* The task
Tally the lines in the data below in which the word "CmdWord" occurs, then give only the total.

* Material shown
section
variable {i : Instr} {s t : State}

/-- What a command writes: nothing, or the cipher instance by LDKEY, or the search state by SINIT or SPAIR. -/
theorem exec_writes (h : exec i s = .next t) :
    (t.cipher = s.cipher ∧ t.search = s.search) ∨
    (∃ key, i = .ldkey 0#6 key ∧ t.cipher = some ⟨(deriveSubkeys key).1, (deriveSubkeys key).2⟩ ∧
      t.search = s.search) ∨
    (i = .sinit 0#16 ∧ t.cipher = s.cipher ∧ t.search = some freshSearch) ∨
    (∃ pt ct q, i = .spair pt ct ∧ s.search = some q ∧ t.cipher = s.cipher ∧
      t.search = some (searchRound pt ct q)) := by
  obtain ⟨st, -, hrun⟩ | ⟨d, hrun, -⟩ | ⟨key, hi, hrun⟩ | ⟨hi, hrun⟩ | ⟨pt, ct, q, hi, hq, -, -, hrun⟩ := exec_cases i s
  · cases hrun.symm.trans h
    exact .inl ⟨rfl, rfl⟩
  · cases hrun.symm.trans h
    exact .inl ⟨rfl, rfl⟩
  · cases hrun.symm.trans h
    exact .inr (.inl ⟨key, hi, rfl, rfl⟩)
  · cases hrun.symm.trans h
    exact .inr (.inr (.inl ⟨hi, rfl, rfl⟩))
  · cases hrun.symm.trans h
    exact .inr (.inr (.inr ⟨pt, ct, q, hi, hq, rfl, rfl⟩))

/-- A step is a reset, a legal command, or leaves the cipher instance and the search state as they were. -/
theorem step_frame (h : step s = .next t) :
    (t.cipher = s.cipher ∧ t.search = s.search) ∨ (∃ p rest, s.inputs = .rst p :: rest) ∨
    (∃ w rest i, s.inputs = .cmd w :: rest ∧ decode w = .ok i ∧ exec i { s with inputs := rest } = .next t) := by
  obtain ⟨-, hrun⟩ | ⟨w, rest, -, hrun⟩ | ⟨p, rest, hin, -⟩ | ⟨w, rest, i, hin, hdec, hrun⟩ | ⟨w, rest, e, -, -, hrun⟩ :=
    step_cases s
  · cases hrun.symm.trans h
    exact .inl ⟨rfl, rfl⟩
  · cases hrun.symm.trans h
    exact .inl ⟨rfl, rfl⟩
  · exact .inr (.inl ⟨p, rest, hin⟩)
  · exact .inr (.inr ⟨w, rest, i, hin, hdec, hrun.symm.trans h⟩)
  · cases hrun.symm.trans h
    exact .inl ⟨rfl, rfl⟩

end

end Sys2Proof.Machine
end

section
/-! The statement of 20_memory.md. -/

namespace Sys2Proof.Proofs

open Sys2Proof.Machine

/-- Settles O50: a step that is no reset and changes the state performs a command, which is then one of the writers. -/
theorem onlyNamedCommandsWrite : Obligations.OnlyNamedCommandsWrite := by
  unfold Obligations.OnlyNamedCommandsWrite
  intro s t hstep
  obtain ⟨hcipher, hsearch⟩ | hreset | ⟨w, rest, i, hin, hdec, hexec⟩ := step_frame hstep
  · exact ⟨fun hne => absurd hcipher hne, fun hne => absurd hsearch hne⟩
  · exact ⟨fun _ => .inl hreset, fun _ => .inl hreset⟩
  · obtain ⟨hcipher, hsearch⟩ | ⟨key, rfl, hcipher, hsearch⟩ | ⟨rfl, hcipher, hsearch⟩ |
      ⟨pt, ct, q, rfl, hq, hcipher, hsearch⟩ := exec_writes hexec
    · exact ⟨fun hne => absurd hcipher hne, fun hne => absurd hsearch hne⟩
    · exact ⟨fun _ => .inr ⟨w, rest, key, hin, hdec, hcipher⟩, fun hne => absurd hsearch hne⟩
    · exact ⟨fun hne => absurd hcipher hne, fun _ => .inr ⟨w, rest, freshSearch, hin, hsearch,
        .inl ⟨hdec, fun _ => getLsbD_freshSearch⟩⟩⟩
    · exact ⟨fun hne => absurd hcipher hne, fun _ => .inr ⟨w, rest, searchRound pt ct q, hin, hsearch,
        .inr ⟨pt, ct, q, hdec, hq, fun _ => getLsbD_of_getLsbD_searchRound⟩⟩⟩

end Sys2Proof.Proofs
end

section
/-! Laws of the decoder by `op`, of the reserved-bits check, of the answer to every command word, and of the codes of a
response (30_encoding.md R32, R34, R36, R38, R39). -/

namespace Sys2Proof.Machine

/-- `op = cmd[19:16]` as a number (30_encoding.md R32). -/
theorem opField_toNat (w : CmdWord) : (opField w).toNat = w.toNat / 65536 := by
  have hw := w.isLt
  rw [opField, BitVec.extractLsb'_toNat, Nat.shiftRight_eq_div_pow]
  omega

/-- An `op` of 1 to 6 selects a command, whatever `arg` holds (30_encoding.md R35). -/
theorem exists_decode_of_legal_op {w : CmdWord} (hlow : 1 ≤ w.toNat / 65536) (hhigh : w.toNat / 65536 ≤ 6) :
    ∃ i, decode w = .ok i := by
  rw [← opField_toNat] at hlow hhigh
  fun_cases decode w
  case case1 | case2 | case3 | case4 | case5 | case6 => exact ⟨_, rfl⟩
  case case7 =>
    simp only [imp_false] at *
    omega

/-- An `op` of 0 or 7 to 15 selects no command, whatever `arg` holds (30_encoding.md R36). -/
theorem decode_of_illegal_op {w : CmdWord} (h : w.toNat / 65536 = 0 ∨ 7 ≤ w.toNat / 65536) :
    decode w = .error (.illegalCommand (opField w)) := by
  rw [← opField_toNat] at h
  fun_cases decode w
  case case1 | case2 | case3 | case4 | case5 | case6 => omega
  case case7 => rfl

/-- A set reserved bit is the first thing a command checks: it refuses, whatever the state holds (30_encoding.md R34). -/
theorem exec_of_not_wellFormed {i : Instr} (h : i.wellFormed = false) (s : State) :
    exec i s = .next (refuse .errInvalidLength s) := by
  cases i with
  | ldkey rsv | enc rsv | dec rsv | sinit rsv | rd rsv => exact withReserved_ne (by simpa [Instr.wellFormed] using h) s _
  | spair => cases h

* Answer box
3